Proviamo a spiegare il tutto con parole semplici – anche perché son quelle che so usare meglio ed evitano di confondere anche me.
Il potere di questa rivoluzionaria idea sociale è di rendere tutto quello che fa parte di un’azienda parte assestante di un complesso umano ovvero: la nostra azienda funziona perché è fatta di persone e condiziona persone e il nostro pieno obbiettivo è quello di prenderci cura di tutto questo organico umano.

La responsabilità sociale si caratterizza infatti in tre forme: interna, esterna ed ambientale.

Quella interna pone un occhio di riguardo al proprio personale, il quale deve essere considerato parte integrante della produttività: forse siamo riusciti davvero a superare le convinzioni marxiste?

Se il mio operaio inizia a vivere in una situazione di agio probabilmente darà il meglio di se nel proprio lavoro e in qualsiasi modo avrà la possibilità di vivere meglio la propria situazione: asili in azienda per donne, corsi di formazione e di miglioramento della qualità, assistenza sanitaria e bacini di soldi per aiutare le famiglie nel caso di emergenze.

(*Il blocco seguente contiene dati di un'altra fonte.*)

-- ==== Sys2Proof/Laws/State.lean ====
section
/-! SUPPORT. The fields of the state after each update: an update changes the field that it is for and no other, and the unit
that it names reads as updated while the others read as before. -/

namespace Sys2Proof.Machine

/-! ## emit -/

@[simp] theorem State.emit_fuses (o : Output) (s : State) : (s.emit o).fuses = s.fuses := rfl
@[simp] theorem State.emit_gl (o : Output) (s : State) : (s.emit o).gl = s.gl := rfl
@[simp] theorem State.emit_hq (o : Output) (s : State) : (s.emit o).hq = s.hq := rfl
@[simp] theorem State.emit_ses (o : Output) (s : State) : (s.emit o).ses = s.ses := rfl
@[simp] theorem State.emit_jobs (o : Output) (s : State) : (s.emit o).jobs = s.jobs := rfl
@[simp] theorem State.emit_rt (o : Output) (s : State) : (s.emit o).rt = s.rt := rfl
@[simp] theorem State.emit_stage (o : Output) (s : State) : (s.emit o).stage = s.stage := rfl
@[simp] theorem State.emit_force (o : Output) (s : State) : (s.emit o).force = s.force := rfl
@[simp] theorem State.emit_par (o : Output) (s : State) : (s.emit o).par = s.par := rfl
@[simp] theorem State.emit_pb (o : Output) (s : State) : (s.emit o).pb = s.pb := rfl
@[simp] theorem State.emit_gen (o : Output) (s : State) : (s.emit o).gen = s.gen := rfl
@[simp] theorem State.emit_sch (o : Output) (s : State) : (s.emit o).sch = s.sch := rfl
@[simp] theorem State.emit_tk (o : Output) (s : State) : (s.emit o).tk = s.tk := rfl
@[simp] theorem State.emit_pair (o : Output) (s : State) : (s.emit o).pair = s.pair := rfl
@[simp] theorem State.emit_lane (o : Output) (s : State) : (s.emit o).lane = s.lane := rfl
@[simp] theorem State.emit_flow (o : Output) (s : State) : (s.emit o).flow = s.flow := rfl
@[simp] theorem State.emit_rx (o : Output) (s : State) : (s.emit o).rx = s.rx := rfl
@[simp] theorem State.emit_ixrx (o : Output) (s : State) : (s.emit o).ixrx = s.ixrx := rfl
@[simp] theorem State.emit_col (o : Output) (s : State) : (s.emit o).col = s.col := rfl
@[simp] theorem State.emit_canvas (o : Output) (s : State) : (s.emit o).canvas = s.canvas := rfl
@[simp] theorem State.emit_layer (o : Output) (s : State) : (s.emit o).layer = s.layer := rfl
@[simp] theorem State.emit_buf (o : Output) (s : State) : (s.emit o).buf = s.buf := rfl
@[simp] theorem State.emit_video (o : Output) (s : State) : (s.emit o).video = s.video := rfl
@[simp] theorem State.emit_wit (o : Output) (s : State) : (s.emit o).wit = s.wit := rfl
@[simp] theorem State.emit_lat (o : Output) (s : State) : (s.emit o).lat = s.lat := rfl
@[simp] theorem State.emit_scan (o : Output) (s : State) : (s.emit o).scan = s.scan := rfl
@[simp] theorem State.emit_dmx (o : Output) (s : State) : (s.emit o).dmx = s.dmx := rfl
@[simp] theorem State.emit_met (o : Output) (s : State) : (s.emit o).met = s.met := rfl
@[simp] theorem State.emit_bak (o : Output) (s : State) : (s.emit o).bak = s.bak := rfl
@[simp] theorem State.emit_nv (o : Output) (s : State) : (s.emit o).nv = s.nv := rfl
@[simp] theorem State.emit_boot (o : Output) (s : State) : (s.emit o).boot = s.boot := rfl
@[simp] theorem State.emit_upd (o : Output) (s : State) : (s.emit o).upd = s.upd := rfl
@[simp] theorem State.emit_lock (o : Output) (s : State) : (s.emit o).lock = s.lock := rfl
@[simp] theorem State.emit_chkg (o : Output) (s : State) : (s.emit o).chkg = s.chkg := rfl
@[simp] theorem State.emit_chk (o : Output) (s : State) : (s.emit o).chk = s.chk := rfl
@[simp] theorem State.emit_img (o : Output) (s : State) : (s.emit o).img = s.img := rfl
@[simp] theorem State.emit_ledgerPage (o : Output) (s : State) : (s.emit o).ledgerPage = s.ledgerPage := rfl
@[simp] theorem State.emit_mon (o : Output) (s : State) : (s.emit o).mon = s.mon := rfl
@[simp] theorem State.emit_evt (o : Output) (s : State) : (s.emit o).evt = s.evt := rfl
@[simp] theorem State.emit_pcie (o : Output) (s : State) : (s.emit o).pcie = s.pcie := rfl
@[simp] theorem State.emit_ml (o : Output) (s : State) : (s.emit o).ml = s.ml := rfl
@[simp] theorem State.emit_nw (o : Output) (s : State) : (s.emit o).nw = s.nw := rfl
@[simp] theorem State.emit_pending (o : Output) (s : State) : (s.emit o).pending = s.pending := rfl
@[simp] theorem State.emit_now (o : Output) (s : State) : (s.emit o).now = s.now := rfl
@[simp] theorem State.emit_fresh (o : Output) (s : State) : (s.emit o).fresh = s.fresh := rfl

Quella esterna si concentra a rendere il territorio sociale intorno all’azienda appetibile per qualsiasi portatore di interesse, nel momento in cui essa inizia ad investire in quello che ha intorno possiamo realizzare la nascita di un ambiente sano per chiunque.
Investire anche su piccolezze come il sostentamento di mostre o cori polifonici, tornei di calcio e quant’altro.
Questi esempi si dirigono sempre alla piccola e media impresa dove è più semplice focalizzare quanto peso abbia la responsabilità sociale, ma ovviamente tutto ciò può essere riprodotto in multinazionali con azioni sociali territoriali nettamente maggiori e diverse, come ad esempio il sostentamento economico di un reparto ospedaliero o un aiuto a tutte le famiglie con bambini in terapie intensive.

Per finire vi è la dimensione ambientale, dove l’azienda si pone l’etica e la morale di rendersi conto di quanto il proprio pianeta sia importante e quindi inizia ad adottare energie rinnovabili, riciclo dei rifiuti, riduzioni di emissioni, sviluppo dei propri prodotti con materiali riciclati e quant’altro.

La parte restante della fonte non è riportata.